The awk script I have to accomplish this follows:
BEGIN {OFS = "\n"}
NR == 1 {for (i = 1; i <=NF; i++)
tag[i]=$i
print "<bugzilla version=\"3.4.1\" urlbase=\"http://mozilla.com/\" maintainer=\"[email protected]\" exporter=\"[email protected]\">"}
NR != 1 {print " <bug>"
for (i = 1; i <= NF; i++)
print " <" tag[i] ">" $i "</" tag[i] ">"
print " </bug>"}
END {print "</bugzilla>"}
The actual CSV file is:
cf_foo,cf_bar,short_desc,cf_zebra,cf_pizza,cf_dumpling ,assigned_to,bug_status,cf_word,cf_caslte
ABCD,A-BAR-0032,A NICE DESCRIPTION - help me,pretty,Pepperoni,,,NEW,,
The actual output is:
$ awk -f csvtobugs.awk bugs.csv
<bugzilla version="3.4.1" urlbase="http://mozilla.com/" maintainer="[email protected]" exporter="[email protected]">
<bug>
<cf_foo,cf_bar,short_desc,cf_zebra,cf_pizza,cf_dumpling>ABCD,A-BAR-0032,A</cf_foo,cf_bar,short_desc,cf_zebra,cf_pizza,cf_dumpling>
<,assigned_to,bug_status,cf_word,cf_caslte>NICE</,assigned_to,bug_status,cf_word,cf_caslte>
<>DESCRIPTION</>
<>-</>
<>help</>
<>me,pretty,Pepperoni,,,NEW,,</>
</bug>
<bug>
</bug>
</bugzilla>
Clearly, not the intended result (I admit, I copy-pasted this script from this forum: http://www.unix.com/shell-programming-scripting/21404-csv-xml.html). The problem is that it's been SOOOOO long since I've looked at awk scripts and I have NO IDEA what the syntax means.

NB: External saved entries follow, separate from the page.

theorem debounceFrom_mem_wf (i : Nat) (l : List Bool) (s : State) (h : s.mem.wf = true) :
    (debounceFrom i l s).mem.wf = true := by
  induction l generalizing i s with
  | nil => exact h
  | cons a l ih => exact ih (i + 1) _ (debounceKey_mem_wf i a s h)

@[simp] theorem scan_frame (s : State) :
    (scan s).cfg = s.cfg ∧ (scan s).video = s.video ∧ (scan s).rsp = s.rsp ∧
    (scan s).link = s.link ∧ (scan s).inp = s.inp ∧ (scan s).host = s.host ∧
    (scan s).sched = s.sched ∧ (scan s).out = s.out := by
  unfold scan; dsimp only; split <;> simp

@[simp] theorem scan_keys (s : State) :
    (scan s).keys.qRd = s.keys.qRd ∧ (scan s).keys.keyEn = s.keys.keyEn ∧
    (scan s).keys.ks.length = s.keys.ks.length := by
  unfold scan; dsimp only; split <;> simp

theorem scan_mem_wf (s : State) (h : s.mem.wf = true) : (scan s).mem.wf = true := by
  have := debounceFrom_mem_wf 0 (rawVector s) s h
  unfold scan; dsimp only; split <;> simpa using this

/-! ### Initiator -/

@[simp] theorem latchAck_frame (b : Byte) (s : State) :
    (latchAck b s).cfg = s.cfg ∧ (latchAck b s).video = s.video ∧ (latchAck b s).keys = s.keys ∧
    (latchAck b s).rsp = s.rsp ∧ (latchAck b s).link = s.link ∧ (latchAck b s).mem = s.mem ∧
    (latchAck b s).inp = s.inp ∧ (latchAck b s).host = s.host ∧ (latchAck b s).sched = s.sched ∧
    (latchAck b s).out = s.out := by
  simp [latchAck]

@[simp] theorem latchFirst_frame (b : Byte) (s : State) :
    (latchFirst b s).cfg = s.cfg ∧ (latchFirst b s).video = s.video ∧ (latchFirst b s).keys = s.keys ∧
    (latchFirst b s).rsp = s.rsp ∧ (latchFirst b s).link = s.link ∧ (latchFirst b s).mem = s.mem ∧
    (latchFirst b s).inp = s.inp ∧ (latchFirst b s).host = s.host ∧ (latchFirst b s).sched = s.sched ∧
    (latchFirst b s).out = s.out := by
  simp [latchFirst]

@[simp] theorem latchSecond_frame (b : Byte) (s : State) :
    (latchSecond b s).cfg = s.cfg ∧ (latchSecond b s).video = s.video ∧ (latchSecond b s).keys = s.keys ∧
    (latchSecond b s).rsp = s.rsp ∧ (latchSecond b s).link = s.link ∧ (latchSecond b s).mem = s.mem ∧
    (latchSecond b s).inp = s.inp ∧ (latchSecond b s).host = s.host ∧ (latchSecond b s).sched = s.sched ∧
    (latchSecond b s).out = s.out := by
  simp [latchSecond]

@[simp] theorem closeSync_frame (t : Option Byte) (s : State) :
    (closeSync t s).cfg = s.cfg ∧ (closeSync t s).video = s.video ∧ (closeSync t s).keys = s.keys ∧
    (closeSync t s).rsp = s.rsp ∧ (closeSync t s).link = s.link ∧ (closeSync t s).mem = s.mem ∧
    (closeSync t s).inp = s.inp ∧ (closeSync t s).host = s.host ∧ (closeSync t s).sched = s.sched ∧
    (closeSync t s).out = s.out := by
  cases t <;> simp [closeSync]

@[simp] theorem decodeRow_frame (r : Nat) (s : State) :
    (decodeRow r s).cfg = s.cfg ∧ (decodeRow r s).video = s.video ∧ (decodeRow r s).keys = s.keys ∧
    (decodeRow r s).rsp = s.rsp ∧ (decodeRow r s).link = s.link ∧ (decodeRow r s).mem = s.mem ∧
    (decodeRow r s).inp = s.inp ∧ (decodeRow r s).host = s.host ∧ (decodeRow r s).out = s.out := by
  simp [decodeRow]

@[simp] theorem closeRow_frame (r : Nat) (t : Option Byte) (s : State) :
    (closeRow r t s).cfg = s.cfg ∧ (closeRow r t s).video = s.video ∧ (closeRow r t s).keys = s.keys ∧
    (closeRow r t s).rsp = s.rsp ∧ (closeRow r t s).link = s.link ∧ (closeRow r t s).mem = s.mem ∧
    (closeRow r t s).inp = s.inp ∧ (closeRow r t s).host = s.host ∧ (closeRow r t s).out = s.out := by
  cases t <;> simp [closeRow]

@[simp] theorem sendRow_frame (r : Nat) (s : State) :
    (sendRow r s).cfg = s.cfg ∧ (sendRow r s).video = s.video ∧ (sendRow r s).keys = s.keys ∧
    (sendRow r s).rsp = s.rsp ∧ (sendRow r s).mem = s.mem ∧ (sendRow r s).inp = s.inp ∧
    (sendRow r s).host = s.host ∧ (sendRow r s).sched = s.sched ∧ (sendRow r s).out = s.out := by
  simp [sendRow]

@[simp] theorem pSyncTx_frame (s : State) :
    (pSyncTx s).cfg = s.cfg ∧ (pSyncTx s).video = s.video ∧ (pSyncTx s).keys = s.keys ∧
    (pSyncTx s).rsp = s.rsp ∧ (pSyncTx s).mem = s.mem ∧ (pSyncTx s).inp = s.inp ∧
    (pSyncTx s).host = s.host ∧ (pSyncTx s).sched = s.sched ∧ (pSyncTx s).out = s.out := by
  simp [pSyncTx]

@[simp] theorem pOdd_frame (r : Nat) (s : State) :
    (pOdd r s).cfg = s.cfg ∧ (pOdd r s).video = s.video ∧ (pOdd r s).keys = s.keys ∧
    (pOdd r s).rsp = s.rsp ∧ (pOdd r s).mem = s.mem ∧ (pOdd r s).inp = s.inp ∧
    (pOdd r s).host = s.host ∧ (pOdd r s).out = s.out := by
  unfold pOdd; dsimp only; (repeat' split) <;> simp

@[simp] theorem pEven_frame (s : State) :
    (pEven s).cfg = s.cfg ∧ (pEven s).video = s.video ∧ (pEven s).keys = s.keys ∧
    (pEven s).rsp = s.rsp ∧ (pEven s).link = s.link ∧ (pEven s).mem = s.mem ∧
    (pEven s).inp = s.inp ∧ (pEven s).host = s.host ∧ (pEven s).sched = s.sched ∧
    (pEven s).out = s.out := by
  unfold pEven; dsimp only; split <;> simp

@[simp] theorem pSlot_frame (n : Nat) (s : State) :
    (pSlot n s).cfg = s.cfg ∧ (pSlot n s).video = s.video ∧ (pSlot n s).rsp = s.rsp ∧
    (pSlot n s).inp = s.inp ∧ (pSlot n s).host = s.host ∧ (pSlot n s).out = s.out := by
  unfold pSlot; split <;> simp

@[simp] theorem backSlot_frame (n : Nat) (s : State) :
    (backSlot n s).cfg = s.cfg ∧ (backSlot n s).video = s.video ∧ (backSlot n s).rsp = s.rsp ∧
    (backSlot n s).inp = s.inp ∧ (backSlot n s).host = s.host ∧ (backSlot n s).out = s.out := by
  unfold backSlot; (repeat' split) <;> simp

@[simp] theorem backSlot_keys (n : Nat) (s : State) :
    (backSlot n s).keys.qRd = s.keys.qRd ∧ (backSlot n s).keys.keyEn = s.keys.keyEn ∧
    (backSlot n s).keys.ks.length = s.keys.ks.length := by
  unfold backSlot pSlot; (repeat' split) <;> simp

theorem backSlot_mem_wf (n : Nat) (s : State) (h : s.mem.wf = true) : (backSlot n s).mem.wf = true := by
  unfold backSlot pSlot; (repeat' split) <;> first | exact scan_mem_wf s h | simpa using h

/-! ### Responder -/

@[simp] theorem rspSync_frame (s : State) :
    (rspSync s).cfg = s.cfg ∧ (rspSync s).video = s.video ∧ (rspSync s).keys = s.keys ∧
    (rspSync s).ini = s.ini ∧ (rspSync s).mem = s.mem ∧ (rspSync s).inp = s.inp ∧
    (rspSync s).host = s.host ∧ (rspSync s).sched = s.sched := by
  simp [rspSync]

@[simp] theorem rspRow_frame (x : Bool) (s : State) :
    (rspRow x s).cfg = s.cfg ∧ (rspRow x s).video = s.video ∧ (rspRow x s).keys = s.keys ∧
    (rspRow x s).ini = s.ini ∧ (rspRow x s).mem = s.mem ∧ (rspRow x s).inp = s.inp ∧
    (rspRow x s).host = s.host ∧ (rspRow x s).sched = s.sched := by
  simp [rspRow]

@[simp] theorem rspByte_frame (c : Byte) (s : State) :
    (rspByte c s).cfg = s.cfg ∧ (rspByte c s).video = s.video ∧ (rspByte c s).keys = s.keys ∧
    (rspByte c s).ini = s.ini ∧ (rspByte c s).mem = s.mem ∧ (rspByte c s).inp = s.inp ∧
    (rspByte c s).host = s.host ∧ (rspByte c s).sched = s.sched := by
  unfold rspByte; (repeat' split) <;> simp

@[simp] theorem rspByte_rxqI (c : Byte) (s : State) : (rspByte c s).rsp.rxqI = s.rsp.rxqI := by
  unfold rspByte; (repeat' split) <;> simp [rspSync, rspRow]

/-- A sampled pin is 1 where the environment drives 1 or the variant has no such pin. -/
theorem columnPins_getLsbD (s : State) (j : Nat) :
    (columnPins s).getLsbD j = (s.inp.colin.getLsbD j || (decide (j < 10) && !s.cfg.colPins.getLsbD j)) := by
  simp [columnPins]

/-! ### Display -/

@[simp] theorem bitPixels_length (b : Byte) : (bitPixels b).length = 8 := rfl

@[simp] theorem serEmit_frame (v : Byte) (a : Option Byte) (p : Pixels) (s : State) :
    (serEmit v a p s).cfg = s.cfg ∧ (serEmit v a p s).keys = s.keys ∧ (serEmit v a p s).ini = s.ini ∧
    (serEmit v a p s).rsp = s.rsp ∧ (serEmit v a p s).link = s.link ∧ (serEmit v a p s).mem = s.mem ∧
    (serEmit v a p s).inp = s.inp ∧ (serEmit v a p s).host = s.host ∧ (serEmit v a p s).sched = s.sched := by
  simp [serEmit]

@[simp] theorem serReadByte_frame (s : State) :
    (serReadByte s).cfg = s.cfg ∧ (serReadByte s).keys = s.keys ∧ (serReadByte s).ini = s.ini ∧
    (serReadByte s).rsp = s.rsp ∧ (serReadByte s).link = s.link ∧ (serReadByte s).mem = s.mem ∧
    (serReadByte s).inp = s.inp ∧ (serReadByte s).host = s.host := by
  unfold serReadByte; split <;> simp [serGfx1, serGfx8, serAttr, serText]

/-- Reading a byte moves SER.idx and SER.busy and nothing else of group V. -/
theorem serReadByte_video (s : State) :
    (serReadByte s).video =
      { s.video with
        ser :=
          { s.video.ser with idx := s.video.ser.idx + 1, busy := busyFlag s.video.ser (s.video.ser.idx + 1) } } := by
  unfold serReadByte; split <;> simp [serGfx1, serGfx8, serAttr, serText, serEmit]

@[simp] theorem serReadRow_frame (n : Nat) (s : State) :
    (serReadRow n s).cfg = s.cfg ∧ (serReadRow n s).keys = s.keys ∧ (serReadRow n s).ini = s.ini ∧
    (serReadRow n s).rsp = s.rsp ∧ (serReadRow n s).link = s.link ∧ (serReadRow n s).mem = s.mem ∧
    (serReadRow n s).inp = s.inp ∧ (serReadRow n s).host = s.host := by
  induction n generalizing s with
  | zero => simp [serReadRow]
  | succ n ih => simpa [serReadRow] using ih (serReadByte s)

@[simp] theorem render_frame (s : State) :
    (render s).cfg = s.cfg ∧ (render s).keys = s.keys ∧ (render s).ini = s.ini ∧
    (render s).rsp = s.rsp ∧ (render s).link = s.link ∧ (render s).mem = s.mem ∧
    (render s).inp = s.inp ∧ (render s).host = s.host := by
  unfold render; dsimp only; (repeat' split) <;> simp

@[simp] theorem lineAction_frame (c : LineClass) (s : State) :
    (lineAction c s).cfg = s.cfg ∧ (lineAction c s).rsp = s.rsp ∧ (lineAction c s).inp = s.inp ∧
    (lineAction c s).host = s.host := by
  unfold lineAction; cases c <;> simp

@[simp] theorem lineAction_keys (c : LineClass) (s : State) :
    (lineAction c s).keys.qRd = s.keys.qRd ∧ (lineAction c s).keys.keyEn = s.keys.keyEn ∧
    (lineAction c s).keys.ks.length = s.keys.ks.length := by
  unfold lineAction; cases c <;> simp

theorem lineAction_mem_wf (c : LineClass) (s : State) (h : s.mem.wf = true) : (lineAction c s).mem.wf = true := by
  unfold lineAction; cases c <;> first | exact backSlot_mem_wf _ _ (by simpa using h) | simpa using h

@[simp] theorem advanceCounters_frame (s : State) :
    (advanceCounters s).cfg = s.cfg ∧ (advanceCounters s).keys = s.keys ∧ (advanceCounters s).ini = s.ini ∧
    (advanceCounters s).rsp = s.rsp ∧ (advanceCounters s).link = s.link ∧ (advanceCounters s).mem = s.mem ∧
    (advanceCounters s).inp = s.inp ∧ (advanceCounters s).host = s.host ∧ (advanceCounters s).sched = s.sched ∧
    (advanceCounters s).out = s.out := by
  unfold advanceCounters; split <;> simp

@[simp] theorem abandonRow_frame (s : State) :
    (abandonRow s).cfg = s.cfg ∧ (abandonRow s).keys = s.keys ∧ (abandonRow s).ini = s.ini ∧
    (abandonRow s).rsp = s.rsp ∧ (abandonRow s).link = s.link ∧ (abandonRow s).mem = s.mem ∧
    (abandonRow s).inp = s.inp ∧ (abandonRow s).host = s.host ∧ (abandonRow s).sched = s.sched ∧
    (abandonRow s).out = s.out := by
  simp [abandonRow]

@[simp] theorem scanlineHandler_frame (s : State) :
    (scanlineHandler s).cfg = s.cfg ∧ (scanlineHandler s).rsp = s.rsp ∧ (scanlineHandler s).inp = s.inp ∧
    (scanlineHandler s).host = s.host := by
  simp [scanlineHandler]

@[simp] theorem scanlineHandler_keys (s : State) :
    (scanlineHandler s).keys.qRd = s.keys.qRd ∧ (scanlineHandler s).keys.keyEn = s.keys.keyEn ∧
    (scanlineHandler s).keys.ks.length = s.keys.ks.length := by
  simp [scanlineHandler]

theorem scanlineHandler_mem_wf (s : State) (h : s.mem.wf = true) : (scanlineHandler s).mem.wf = true :=
  lineAction_mem_wf _ _ (by simpa using h)

/-! ### Host -/

@[simp] theorem dispInit_frame (m : Byte) (s : State) :
    (dispInit m s).cfg = s.cfg ∧ (dispInit m s).keys = s.keys ∧ (dispInit m s).ini = s.ini ∧
    (dispInit m s).rsp = s.rsp ∧ (dispInit m s).link = s.link ∧ (dispInit m s).mem = s.mem ∧
    (dispInit m s).inp = s.inp ∧ (dispInit m s).sched = s.sched ∧ (dispInit m s).out = s.out := by
  simp [dispInit]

如果你对这篇内容有疑问,欢迎到本站社区发帖提问 参与讨论,获取更多帮助,或者扫码二维码加入 Web 技术交流群。
绑定邮箱获取回复消息
由于您还没有绑定你的真实邮箱,如果其他用户或者作者回复了您的评论,将不能在第一时间通知您!
发布评论
评论(6)
您需要在
BEGIN
规则中设置FS = ","
以使用逗号作为字段分隔符;如果字段分隔符是制表符,那么您显示的代码应该可以工作,这是文件中的一种不同(也很流行)的约定,即使不使用逗号,这些文件通常仍称为“CSV”;-)。You need to set
FS = ","
in theBEGIN
rule to use comma as your field separator; the code as you show it should work if the field separator was a tab, which is a different (also popular) convention in files that are often still called "CSV" even then commas aren't used;-).使用您确实知道的工具:)
那个 awk 脚本看起来并不处理 " 和其他 CSV 奇怪的问题。(我认为它只是在选项卡上拆分 - 正如其他答案指出的那样,它需要更改为在 , 上拆分)python, perl .Net 等具有完全处理 CSV 和 XML 的对象,您可能可以用与 awk 脚本一样少的字符编写解决方案,更重要的是理解它。

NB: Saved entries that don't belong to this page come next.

-- ==== Sys2Proof/Tests/Slice0.lean ====
section
/-! SUPPORT. Tests: decoding of words written out from the spec's encodings, the WellFormed smoke, one-step vectors of
95_test_vectors.md, and for every statement with hypotheses a state and operands that meet them. -/

namespace Sys2Proof.Tests

open Sys2Proof Sys2Proof.Machine

/-! ### Decoding. The words are those of 30_encoding.md R90 to R102 and of 95_test_vectors.md, group E -/

theorem test_decode_sync : decodeIn Config.codes .command [0b01010011] = .ok (.sync, []) := by decide
theorem test_decode_rowHigh : decodeIn Config.codes .command [0b01001000] = .ok (.rowHigh, []) := by decide
theorem test_decode_rowLow : decodeIn Config.codes .command [0b01001100] = .ok (.rowLow, []) := by decide
theorem test_decode_command_reserved :
    decodeIn Config.codes .command [0x41] = .error (.reservedByte 0x41) := by decide
theorem test_decode_syncAck : decodeIn Config.codes .ack [0b01000001] = .ok (.syncAck, []) := by decide
theorem test_decode_coldata : decodeIn Config.codes .colData [0b00011110] = .ok (.coldata 0b11110, []) := by decide
theorem test_decode_coldata_reserved :
    decodeIn Config.codes .colData [0b00100000] = .error (.reservedByte 0x20) := by decide

theorem test_decode_keyGet : decodeH32 0b0000_0000_0000000000000000_00000000 = some .keyGet := by decide
theorem test_decode_joyGet : decodeH32 0b0001_0000_0000000000000000_00000000 = some .joyGet := by decide
theorem test_decode_keyPressed : decodeH32 0b0010_0000_0000000000000000_00000100 = some (.keyPressed 4) := by decide
theorem test_decode_keyFlush : decodeH32 0b0011_0000_0000000000000000_00000000 = some .keyFlush := by decide
theorem test_decode_waitVSync : decodeH32 0b0100_0000_0000000000000000_00000000 = some .waitVSync := by decide
theorem test_decode_dispIsVSync : decodeH32 0b0101_0000_0000000000000000_00000000 = some .dispIsVSync := by decide
theorem test_decode_dispInit : decodeH32 0b0110_0000_0000000000000000_00000001 = some (.dispInit 1) := by decide
theorem test_decode_dispTerm : decodeH32 0b0111_0000_0000000000000000_00000000 = some .dispTerm := by decide
theorem test_decode_keyInit : decodeH32 0b1000_0000_0000000000000000_00000000 = some .keyInit := by decide
theorem test_decode_keyTerm : decodeH32 0b1001_0000_0000000000000000_00000000 = some .keyTerm := by decide
theorem test_decode_rdScanline : decodeH32 0b1010_0000_0000000000000000_00000000 = some .rdScanline := by decide
theorem test_decode_rdFrame : decodeH32 0b1011_0000_0000000000000000_00000000 = some .rdFrame := by decide
theorem test_decode_fbWrite : decodeH32 0b1100_0000_0000000000010101_11111111 = some (.fbWrite 21 0xFF) := by decide
theorem test_decode_fbRead : decodeH32 0b1101_0000_0000000000010101_00000000 = some (.fbRead 21) := by decide
theorem test_decode_atWrite : decodeH32 0b1110_0000_0000000000000010_01001110 = some (.atWrite 2 0x4E) := by decide
theorem test_decode_atRead : decodeH32 0b1111_0000_0000000000000010_00000000 = some (.atRead 2) := by decide
theorem test_decode_host_bytes :
    decodeIn Config.codes .host [0xC0, 0x00, 0x15, 0xFF] = .ok (.fbWrite 21 0xFF, []) := by decide

theorem test_decode_tick : decodeScript [0x10] = .ok (.tick, []) := by decide
theorem test_decode_serRead : decodeScript [0x11] = .ok (.serRead, []) := by decide
theorem test_decode_keyTick : decodeScript [0x12] = .ok (.keyTick, []) := by decide
theorem test_decode_dlvD2I : decodeScript [0x20] = .ok (.dlvD2I, []) := by decide
theorem test_decode_dlvI2D : decodeScript [0x21] = .ok (.dlvI2D, []) := by decide
theorem test_decode_dropD2I : decodeScript [0x22] = .ok (.dropD2I, []) := by decide
theorem test_decode_dropI2D : decodeScript [0x23] = .ok (.dropI2D, []) := by decide
theorem test_decode_garbleD2I : decodeScript [0x24, 0x52] = .ok (.garbleD2I 0x52, []) := by decide
theorem test_decode_garbleI2D : decodeScript [0x25, 0x00, 0x10] = .ok (.garbleI2D 0, [0x10]) := by decide
theorem test_decode_rspStep : decodeScript [0x30] = .ok (.rspStep, []) := by decide
theorem test_decode_envKeyIn : decodeScript [0x40, 0x02, 0x01] = .ok (.envKeyIn 2 true, []) := by decide
theorem test_decode_envKeyIn_reserved : decodeScript [0x40, 0x02, 0x02] = .error (.reservedOperand 2) := by decide
theorem test_decode_envColIn : decodeScript [0x41, 0x03, 0xFE] = .ok (.envColIn 0x3FE, []) := by decide
theorem test_decode_host : decodeScript [0x80, 0xC0, 0x00, 0x15, 0xFF] = .ok (.host 0xC00015FF, []) := by decide
theorem test_decode_host_reserved :
    decodeScript [0x80, 0x01, 0x00, 0x00, 0x00] = .error (.reservedHostWord 0x01000000) := by decide
theorem test_decode_reserved_tag : decodeScript [0x13] = .error (.reservedTag 0x13) := by decide
theorem test_decode_truncated : decodeScript [0x80, 0xC0] = .error .truncated := by decide

theorem test_decode_noKey : decodeIn Config.codes .keyCode [0x00] = .ok (.noKey, []) := by decide
theorem test_decode_lineClasses :
    decodeLineClass 0b00 = some .lcActive ∧ decodeLineClass 0b01 = some .lcFront ∧
    decodeLineClass 0b10 = some .lcVSync ∧ decodeLineClass 0b11 = some .lcBack ∧ decodeLineClass 4 = none := by decide

/-! ### WellFormed: each check of R99 refuses a term that breaks it -/

theorem test_wellFormed_ok : (Instr.host 0xC00015FF).wellFormed = true := by decide
theorem test_wellFormed_rsv : (Instr.host 0x01000000).wellFormed = false := by decide
theorem test_wellFormed_addr : (Instr.host 0x60000100).wellFormed = false := by decide
theorem test_wellFormed_data : (Instr.host 0x00000001).wellFormed = false := by decide

/-! ### Small states -/

/-- A single chip with the spec's own small profile and three keys. -/
def cfgSingle : Cfg := { Config.default with role := .single, profiles := [Config.test60], nkey := 3 }

/-- The same with the profile `p`. -/
def cfgLayout (p : VideoProfile) : Cfg := { cfgSingle with profiles := [p] }

/-- 160 one-byte pixels a row. -/
def gfx8 : VideoProfile :=
  { Config.test60 with layout := .gfx8, fbPitch := 160, fbRows := 40, fbSize := 6400, lpr := 1 }

/-- One attribute byte for two frame buffer bytes and eight lines. -/
def attr : VideoProfile :=
  { Config.test60 with
    layout := .attr, fbPitch := 64, fbRows := 40, fbSize := 2560, lpr := 1,
    atPitch := 32, atRows := 5, atSize := 160, lpar := 8, cellW := 2 }

/-- Characters of eight glyph lines; every byte of the font is `0x24`. -/
def text : VideoProfile :=
  { Config.test60 with
    layout := .text, fbPitch := 40, fbRows := 5, fbSize := 200, lpr := 8, charH := 8, lpg := 1,
    font := List.replicate 2048 0x24 }

/-- A display chip with its input chip, the small profile and two rows. -/
def cfgDisplay : Cfg := { Config.default with profiles := [Config.test60] }

/-- The state after reset with both Init operations done and line `l` in progress; the queue empty, no memory written. -/
def running (c : Cfg) (l : BitVec 16) : State :=
  let s := State.resetWith c
  { s with
    video := { s.video with dispEn := true, sl := l }
    keys := { s.keys with keyEn := true }
    host := { s.host with dispReady := true, keyReady := true } }

/-- `s` with a row of `len` bytes armed at `base`. -/
def armed (s : State) (base len idx : Nat) : State :=
  { s with video := { s.video with
      ser := { busy := true, line := 7, base := base, len := len, idx := idx, abase := 8, gl := 2 } } }

/-- `s` with key entry 0 set. -/
def withKey (s : State) (k : KeyState) : State := setKeyState s 0 k

/-- `s` with queue offsets set. -/
def withQueue (s : State) (wr rd : Nat) : State := { s with keys := { s.keys with qWr := wr, qRd := rd } }

/-- What a step leaves, if it leaves a state. -/
def left : Answer → Option State
  | .next t => some t
  | .fault _ => none
  | .refused _ => none

/-! ### One-step vectors, by the group of 95_test_vectors.md they are taken from -/

/-- T5: line 489 of VGA480 to line 490, the first VSYNC line. -/
theorem test_tick_vsync :
    (left (exec .tick (running { cfgSingle with profiles := [Config.vga480] } 489))).map
      (fun t => (t.video.sl, t.video.vsyncOut, t.out)) = some (490, true, [.line 0 490 .vsync true]) := by decide

/-- T3: the last active line arms the last row. -/
theorem test_tick_arms :
    (left (exec .tick (running { cfgSingle with profiles := [Config.vga480] } 478))).map (·.video.ser) =
      some { busy := true, line := 479, base := 2380, len := 20, idx := 0, abase := 0, gl := 0 } := by decide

Use a tool that you do know:)
That awk script does not look it deals with " and other CSV oddities. (I think it just splits on tabs - as the other answers note it needs to be change to split on , ) python, perl .Net etc have objects to fully deal with CSV and XML and probably you could write the solution in as few characters as the awk script and MORE importantly understand it.
请记住,在 csv 中用逗号分割是可以的,直到出现以下情况:
在这种情况下,它将把“超级豪华卡车”分割成两个项目,这是不正确的。我建议使用另一种语言的 csv 库,如上面帖子中的“Mark”所述。
Remember that splitting by comma in a csv is fine until you get the following scenario:
In which case it will split "Super, luxurious truck" into two items which is incorrect. I would recommend using the csv libs in another language as 'Mark' states in the above post.
我可以通过更改 FS(字段分隔符)来修复它:
输出:
I was able to fix it by changing the FS (field separator):
Output:
您可以使用各种技巧,例如设置 FS。更多技巧可以在 Awk 新闻组中找到。还有像我这样的解析器: http://lorance.freeshell.org/csv/
You can use various tricks like setting FS. More tricks can be found at the Awk news group. There are also parsers like mine: http://lorance.freeshell.org/csv/
您可以尝试使用我的 csvprintf。它可以将 CSV 转换为 XML,然后您可以根据需要使用 XSLT 对其进行样式设置。
You might try my csvprintf instead. It can convert CSV to XML, which you can then style with XSLT as desired.